## YOUR INSTRUCTIONS
The lines to extract run from the first line of the entries through the line that contains "inductive Req where"; reproduce exactly those lines and no others.

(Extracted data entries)
-- ==== Sys2Proof/Syntax.lean ====
section
/-! DEFINITION. The commands of the block, one constructor for each row of opcode_table.json, with their operands.
Instances are bounded by their types; what is left to check of a command is in WellFormed.lean. -/
namespace Sys2Proof

/-- Who accesses a register (01_register_pages.md R15, R16; 02_islands_and_credits.md R50). -/
inductive Req where
  | apc0 | apc1 | sage | hrp
  deriving DecidableEq, Repr

/-- The width of an access: a byte, a halfword, a whole 32-bit word (01_register_pages.md R15). -/
inductive AccSize where
  | byte | half | word
  deriving DecidableEq, Repr

/-- Where an access goes (01_register_pages.md R15): its address and its width. -/
structure BusAddr where
  at_ : Nat
  sz : AccSize
  deriving DecidableEq, Repr

/-- What a register write brings (01_register_pages.md R27): the word written, and the W1C bits that hardware sets in the same cycle. -/
structure WrWord where
  d : BitVec 32
  hw : BitVec 32
  deriving DecidableEq, Repr

/-- The register blocks with a header page (01_register_pages.md R14). -/
inductive Block where
  | sys | hpm | fab | thy | ndl | eng | giu | adc (u : Fin 4) | fbi | amu | can (c : Fin 4) | msio | pair | recorder | bist
  | sage | apc | hrp
  deriving DecidableEq, Repr

/-- The islands by their index (02_islands_and_credits.md R43): 0 HPM to 15 BIST, and 16, the kernel store's warden. -/
abbrev Island := Fin 17

/-- What a fabric request asks for (02_islands_and_credits.md R54, R68): whether it reads ID or WARDEN, and its address. -/
structure FabAddr where
  idw : Bool
  a : Nat
  deriving DecidableEq, Repr

/-- Where an input item of a context comes from (03_basil_control_engine.md R77). -/
inductive InSrc where
  | ndl | adc | fbi | giu | pair
  deriving DecidableEq, Repr

/-- The compare registers of a leg (06_thyme_and_pwm.md R236). -/
inductive CmpReg where
  | on | off | lon | loff
  deriving DecidableEq, Repr

/-- What can assert as a trip source (07_trips_and_leg_protection.md R238): a routed source by its number, or a leg's own. -/
inductive TripSrc where
  | routed (s : Fin 96)
  | desatH (n : Fin 128) | desatL (n : Fin 128) | uvloH (n : Fin 128) | uvloL (n : Fin 128) | ot (n : Fin 128)
  deriving DecidableEq, Repr

/-- What an armed clear belongs to (07_trips_and_leg_protection.md R250). -/
inductive ClrTarget where
  | leg (n : Fin 128) | group (m : Fin 32)
  deriving DecidableEq, Repr

/-- A link port of a satellite (08_ndotar_drive_link.md R268, R310). -/
inductive SatPort where
  | a | b
  deriving DecidableEq, Repr

/-- An end of an NDL link: the hub's port, or a link port of the satellite on it. -/
inductive LinkEnd where
  | hub (p : Fin 32) | sat (p : Fin 32) (x : SatPort)
  deriving DecidableEq, Repr

/-- A character of a slot (08_ndotar_drive_link.md R269, R270): a data character, K28.5, or, at a receiver, anything else: a code or
disparity error or another control character. -/
inductive Chr where
  | data (b : BitVec 8) | k28_5 | bad
  deriving DecidableEq, Repr

/-- A slot that arrives at an end of a link (08_ndotar_drive_link.md R270): the characters received. -/
structure RxSlot where
  e : LinkEnd
  cs : List Chr
  deriving DecidableEq, Repr

/-- The link header a cell carries (08_ndotar_drive_link.md R272, R273): sequence number, acknowledgement, nak; tok and react, which
are reserved on the downlink. -/
structure CellHdr where
  seq : Fin 16
  ack : Fin 16
  nak : Bool
  tok : Bool
  react : Bool
  deriving DecidableEq, Repr

/-- The outcome a RESULT cell reports (08_ndotar_drive_link.md R274, R290, R291). -/
inductive EdgeOut where
  | retracted | tooLate | unknown | lateOn | lateOff | suppressed | notOwner
  deriving DecidableEq, Repr

/-- A lockstep pair (09_sage_and_safe_states.md R326). -/
inductive CorePair where
  | apc (i : Fin 2) | sage
  deriving DecidableEq, Repr

/-- A watchdog (09_sage_and_safe_states.md R352, R353). -/
inductive Dog where
  | sage | apc (i : Fin 2)
  deriving DecidableEq, Repr

/-- What a Sage event names (09_sage_and_safe_states.md R335; kinds as in record SAGE_EVT, R534). -/
inductive SageName where
  | none | leg (n : Fin 128) | gate (c : Fin 256) | port (p : Fin 32) | ctx (k : Fin 128) | unit (u : Fin 8)
  | other (i : Fin 65536)
  deriving DecidableEq, Repr

/-- The entry of a leg in a SET record (10_lovage_pairing.md R366): compare values, and the low-side ones of a leg in INDEP
mode. -/
structure LegSet where
  leg : Fin 128
  on : BitVec 32
  off : BitVec 32
  lon : BitVec 32
  loff : BitVec 32
  deriving DecidableEq, Repr

/-- What every record of the pair link carries in its header (10_lovage_pairing.md R365): the sequence number, and flags[0],
the sender is PRIME. -/
structure RecHdr where
  seq : Fin 65536
  prime : Bool
  deriving DecidableEq, Repr

/-- The ramp registers R458 guards (13_feedback_and_aux_axes.md). -/
inductive RampReg where
  | d1 | d2 | vBreak | vStop
  deriving DecidableEq, Repr

/-- A CAN frame as received (14_can.md R472, R479): identifier in the MB_ID format, DLC, FDF, BRS, ESI, data bytes. -/
structure CanFrame where
  id : BitVec 32
  dlc : Fin 16
  fdf : Bool
  brs : Bool
  esi : Bool
  data : List (BitVec 8)
  deriving DecidableEq, Repr

/-- The kind of a detected CAN error (14_can.md R492, ECNT). -/
inductive CanErr where
  | bit | stuffForm | crc | ack
  deriving DecidableEq, Repr

/-- The field of the frame an error lies in, and whether this controller transmits it (14_can.md R486). -/
inductive CanField where
  | txArbitration | txControl | txData | txOther | rx
  deriving DecidableEq, Repr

## SOLUTION TO THIS TASK
-- ==== Sys2Proof/Syntax.lean ====
section
/-! DEFINITION. The commands of the block, one constructor for each row of opcode_table.json, with their operands.
Instances are bounded by their types; what is left to check of a command is in WellFormed.lean. -/
namespace Sys2Proof

/-- Who accesses a register (01_register_pages.md R15, R16; 02_islands_and_credits.md R50). -/
inductive Req where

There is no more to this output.